**Work instructions:**
What you need to produce from the material below is an exact transcription of the lines from the one with "h => .ite h.setF.ledOff h)" through the one with "mv) := h.frame", both included, and no other line.

**Data provided:**
/-! The functions of `Machine/Brl.lean`. -/

theorem Kept.splitLatch (h : Kept s₀ s) : Kept s₀ s.splitLatch := .ite h.frame h
theorem Kept.setLink {l st} (h : Kept s₀ s) : Kept s₀ (s.setLink l st) := h.setF.splitLatch
theorem Kept.refFollow {l up} (h : Kept s₀ s) : Kept s₀ (s.refFollow l up) := .ite h.setF.raise h
theorem Kept.modHs {g} (h : Kept s₀ s) : Kept s₀ (s.modHs g) := h.frame
theorem Kept.modHsPan {p g} (h : Kept s₀ s) : Kept s₀ (s.modHsPan p g) := h.modHs

theorem Kept.hsRole {r} (h : Kept s₀ s) : Kept s₀ (s.hsRole r) :=
  .ite h (h.setF.when (fun g => g.forBelow .modHsPan)).raise

theorem Kept.syncLeft (h : Kept s₀ s) : Kept s₀ s.syncLeft := h.setF
theorem Kept.hsFull (h : Kept s₀ s) : Kept s₀ s.hsFull := h.modHsPan.modHsPan.syncLeft

theorem Kept.hsResync {src} (h : Kept s₀ s) : Kept s₀ (s.hsResync src) :=
  .ite h.incF.raise.hsRole.hsFull.modPan.modPan h

theorem Kept.linkLost {l st} (h : Kept s₀ s) : Kept s₀ (s.linkLost l st) :=
  have h3 := h.incF.setF.setLink.modLink.raise.refFollow.timeElect
  .ite h3.hsResync h3

theorem Kept.linkTo {l st} (h : Kept s₀ s) : Kept s₀ (s.linkTo l st) := .ite h.linkLost h.setLink.modLink

theorem Answers.brlTrainingComplete {l} (h : Kept s₀ s) : Answers s₀ (execBrlTrainingComplete l s) :=
  .next <| .ite h <| .ite h.setLink.raise (have h1 := h.setLink.useFree.modLink; .ite h1 h1.emit)

theorem Answers.brlPeerProof {l nonce peer proof} (h : Kept s₀ s) :
    Answers s₀ (execBrlPeerProof l nonce peer proof s) := by
  unfold execBrlPeerProof
  extract_lets
  refine .next <| .ite h ?_
  split
  · exact h.setLink.raise
  · exact
      have h1 := h.emit;
      .ite h1.setLink.modLink.setF.setF.raise.refFollow h1.setLink.raise

theorem Kept.linksDown (h : Kept s₀ s) : Kept s₀ s.linksDown := h.forBelow .linkTo

theorem Kept.ringCtrl {w} (h : Kept s₀ s) : Kept s₀ (s.ringCtrl w) := by
  unfold State.ringCtrl
  extract_lets s1 s2
  have h1 : Kept s₀ s1 := by
    unfold s1
    split
    · exact h.plainWrite
    · exact h
  have h2 : Kept s₀ s2 := h1.splitLatch
  exact .ite h2 h2.linksDown

theorem Kept.ringAddr {w} (h : Kept s₀ s) : Kept s₀ (s.ringAddr w) := h.setF.setF.timeElect
theorem Kept.brlDrop {l} (h : Kept s₀ s) : Kept s₀ (s.brlDrop l) := h.incF

theorem Kept.brlTransit {l kind dst src hops pl} (h : Kept s₀ s) : Kept s₀ (s.brlTransit l kind dst src hops pl) := by
  unfold State.brlTransit
  refine .ite h.brlDrop.raise ?_
  split
  · exact h.brlDrop.raise
  · exact h.brlSend

theorem Answers.brlFrameRx {l bytes} (h : Kept s₀ s) : Answers s₀ (execBrlFrameRx l bytes s) :=
  .next <| .ite h <| .ite h.modLink.emit (have h1 := h.modLink.emit; .ite h1.brlDrop <| .ite h1.brlTransit h1)

theorem Answers.brlNakRx {l seq late} (h : Kept s₀ s) : Answers s₀ (execBrlNakRx l seq late s) := by
  unfold execBrlNakRx
  refine .next ?_
  split
  · exact h
  · exact .ite h.modLink.brlDrop.raise h.modLink.incF.emit

theorem Answers.brlAckRx {l seq} (h : Kept s₀ s) : Answers s₀ (execBrlAckRx l seq s) :=
  have h1 := h.modLink
  .next <| .ite h1.linkTo h1

theorem Kept.membersSync (h : Kept s₀ s) : Kept s₀ s.membersSync := h.setF

theorem Answers.presenceRx {l src hops seq} (h : Kept s₀ s) : Answers s₀ (execPresenceRx l src hops seq s) := by
  unfold execPresenceRx
  extract_lets _ _ _ _ _ s1
  have h1 : Kept s₀ s1 := .ite h.frame.membersSync h
  exact .next <| .ite h <| .ite h.setF.levelEdge <| .ite h <| .ite h1.brlDrop.raise <| .ite (h1.foldl .brlSend) h1

theorem Kept.brlBroadcast {l kind src hops bseq pl} (h : Kept s₀ s) :
    Kept s₀ (s.brlBroadcast l kind src hops bseq pl).1 :=
  .ite_fst (.ite_fst h.frame.brlDrop.raise (h.frame.foldl .brlSend)) h

theorem Answers.sluiceBrlFrameRx {hh payload} (h : Kept s₀ s) : Answers s₀ (execSluiceBrlFrameRx hh payload s) :=
  .next <| .ite h <| .ite (have hr := h.brlBroadcast; .ite hr.sluiceIn hr) <| .ite h.sluiceIn h

theorem KeptBody.topology : KeptBody bodyTopology := .fixedLen ⟨.ok⟩

/-! The functions of `Machine/Led.lean`. -/

theorem Kept.modLed {n g} (h : Kept s₀ s) : Kept s₀ (s.modLed n g) := h.frame
theorem Kept.ledOff {n} (h : Kept s₀ s) : Kept s₀ (s.ledOff n) := h.setF.modLed
theorem Kept.ledAllOff (h : Kept s₀ s) : Kept s₀ s.ledAllOff := h.forBelow .ledOff

theorem Kept.ledPeriod {n} (h : Kept s₀ s) : Kept s₀ (s.ledPeriod n) :=
  .ite h (have h1 := h.setF.setFlag; .ite h1.setF.ledOff.modLed h1.setF.setFlag.modLed)

theorem Kept.ledGroupOff {g} (h : Kept s₀ s) : Kept s₀ (s.ledGroupOff g) := h.forBelow (fun h => .ite h.setF.ledOff h)

theorem Kept.ledGroupFail {n} (h : Kept s₀ s) : Kept s₀ (s.ledGroupFail n) := by
  unfold State.ledGroupFail
  split
  · exact .ite h.setF.setF.ledGroupOff.raise h
  · exact h

theorem Kept.ledHr {mv} (h : Kept s₀ s) : Kept s₀ (s.ledHr mv) := h.frame

theorem Kept.ledCheck {n mv lo drop} (h : Kept s₀ s) : Kept s₀ (s.ledCheck n mv lo drop) := by
  unfold State.ledCheck
  extract_lets _ s1 _ _ _ _ _ s2 _ s3
  have h1 : Kept s₀ s1 := h.setF.setFlag.when .ledHr
  have h2 : Kept s₀ s2 := h1.modLed.setFlag.setFlag
  have h3 : Kept s₀ s3 := .ite h2.raise h2
  exact .ite h <| .ite h1 <| .ite h3.ledGroupFail h3

theorem Kept.ledGroupClear {g} (h : Kept s₀ s) : Kept s₀ (s.ledGroupClear g) :=
  h.setF.forBelow (fun h => .ite h.setF.modLed h)

theorem Kept.ledMask {g m} (h : Kept s₀ s) : Kept s₀ (s.ledMask g m) :=
  .ite h.setF (h.setF.forBelow (fun g => g.setFlag.when .ledOff))

theorem Kept.ledCommand {n cur duty} (h : Kept s₀ s) : Kept s₀ (s.ledCommand n cur duty) := h.setF.setF

theorem KeptBody.ledSet : KeptBody bodyLedSet :=
  .fixedLen ⟨fun h => .ite h.badParam <| .ite h.badParam <| .ite h.cmdConflict h.ledCommand.ok⟩

theorem Kept.ledEn {en} (h : Kept s₀ s) : Kept s₀ (s.ledEn en) := h.setFlag.when .ledAllOff

theorem Kept.lmxEn {en} (h : Kept s₀ s) : Kept s₀ (s.lmxEn en) := by
  unfold State.lmxEn
  extract_lets no
  have hno : Kept s₀ no := h.setF
  refine .ite h.setF <| .ite ?_ <| .ite hno h.releaseAll.setFlag.setF
  split
  · exact hno.conflict
  · split
    · exact hno.conflict
    · exact (h.foldl .setOwner).setFlag.setF.forBelow .ledOff

theorem Kept.lmxLvl {who r q v} (h : Kept s₀ s) : Kept s₀ (s.lmxLvl who r q v) := by
  unfold State.lmxLvl
  split
  · exact h.ownedWrite id
  · exact h.setReg

theorem Answers.ledHeadroomUpdate {v vlow} (h : Kept s₀ s) : Answers s₀ (execLedHeadroomUpdate v vlow s) :=
  have h0 := h.frame.setFlag
  .next <| .ite h0.setF.setF (h0.setF.setFlag.when .raise)

theorem Kept.ledCurve {c} (h : Kept s₀ s) : Kept s₀ (s.ledCurve c) := by
  unfold State.ledCurve
  extract_lets
  refine .ite h.setFbit.frame ?_
  split
  · exact h.setFbit
  · exact h.setFbit.frame

theorem Kept.lmxElem {s0 r c mv lo} (h : Kept s₀ s0) : Kept s₀ (s0.lmxElem r c mv lo) :=
  .ite h (have h1 := (h.when .ledHr).frame.setFbit; .ite h1.raise h1)

/-! The functions of `Machine/Meas.lean`. -/

theorem Kept.ntc {i v} (h : Kept s₀ s) : Kept s₀ (s.ntc i v) := by
  unfold State.ntc
  extract_lets _ _ _ _ _ s1 s2
  have h1 : Kept s₀ s1 := h.setF.setF
  have h2 : Kept s₀ s2 := by
    unfold s2
    refine .ite h1 ?_
    split
    · exact h1.setF
    · exact h1.setF.useFree
  exact .ite h <| .ite h.setF.setF.setF <| .ite h2.raise h2

theorem Kept.supShow {i mv} (h : Kept s₀ s) : Kept s₀ (s.supShow i mv) := .ite h.setF <| .ite h.setF <| .ite h.setF h

theorem Kept.supSample {s0 i mv} (h : Kept s₀ s0) : Kept s₀ (s0.supSample i mv) :=
  have h := h.supShow
  .ite h (have h2 := h.frame.setF.setF; .ite h2.raise h2)

theorem KeptBody.measRead : KeptBody bodyMeasRead := by
  unfold bodyMeasRead
  refine .fixedLen ⟨fun h => ?_⟩
  split
  · exact h.ok
  · exact h.notFound

/-! The functions of `Machine/Session.lean`. -/

theorem KeptBody.identify : KeptBody bodyIdentify := .fixedLen ⟨.ok⟩
theorem KeptBody.getStatus : KeptBody bodyGetStatus := .fixedLen ⟨fun h => h.ok.useFree⟩
theorem KeptBody.subscribe : KeptBody bodySubscribe := .fixedLen ⟨fun h => h.frame.ok⟩
theorem KeptBody.reset : KeptBody bodyReset := .fixedLen ⟨fun h => .ite h.badParam h.frame.ok⟩

theorem KeptBody.openChallenge : KeptBody bodyOpenChallenge := by
  unfold bodyOpenChallenge
  refine .fixedLen ⟨fun h => ?_⟩
  exact .ite h.finish <| .ite h.badParam <| .ite h.finish <| .ite h.badParam <| .ite h.failed h.frame.useFree.ok

theorem Kept.openSess {c n key} (h : Kept s₀ s) : Kept s₀ (s.openSess c n key) :=
  .ite h.limit.useFree h.frame.useFree.ok

theorem KeptBody.openResponse : KeptBody bodyOpenResponse := by
  unfold bodyOpenResponse
  refine .fixedLen ⟨fun {_ s₀ _} h => ?_⟩
  extract_lets _ _ s1
  have h1 : Kept s₀ s1 := h.frame
  split
  · exact h1.authFail.finish
  · extract_lets
    split
    · exact h1.authFail.finish
    · exact .ite h1.openSess h1.authFail.finish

**Output for this task:**
theorem Kept.ledGroupOff {g} (h : Kept s₀ s) : Kept s₀ (s.ledGroupOff g) := h.forBelow (fun h => .ite h.setF.ledOff h)

theorem Kept.ledGroupFail {n} (h : Kept s₀ s) : Kept s₀ (s.ledGroupFail n) := by
  unfold State.ledGroupFail
  split
  · exact .ite h.setF.setF.ledGroupOff.raise h
  · exact h

theorem Kept.ledHr {mv} (h : Kept s₀ s) : Kept s₀ (s.ledHr mv) := h.frame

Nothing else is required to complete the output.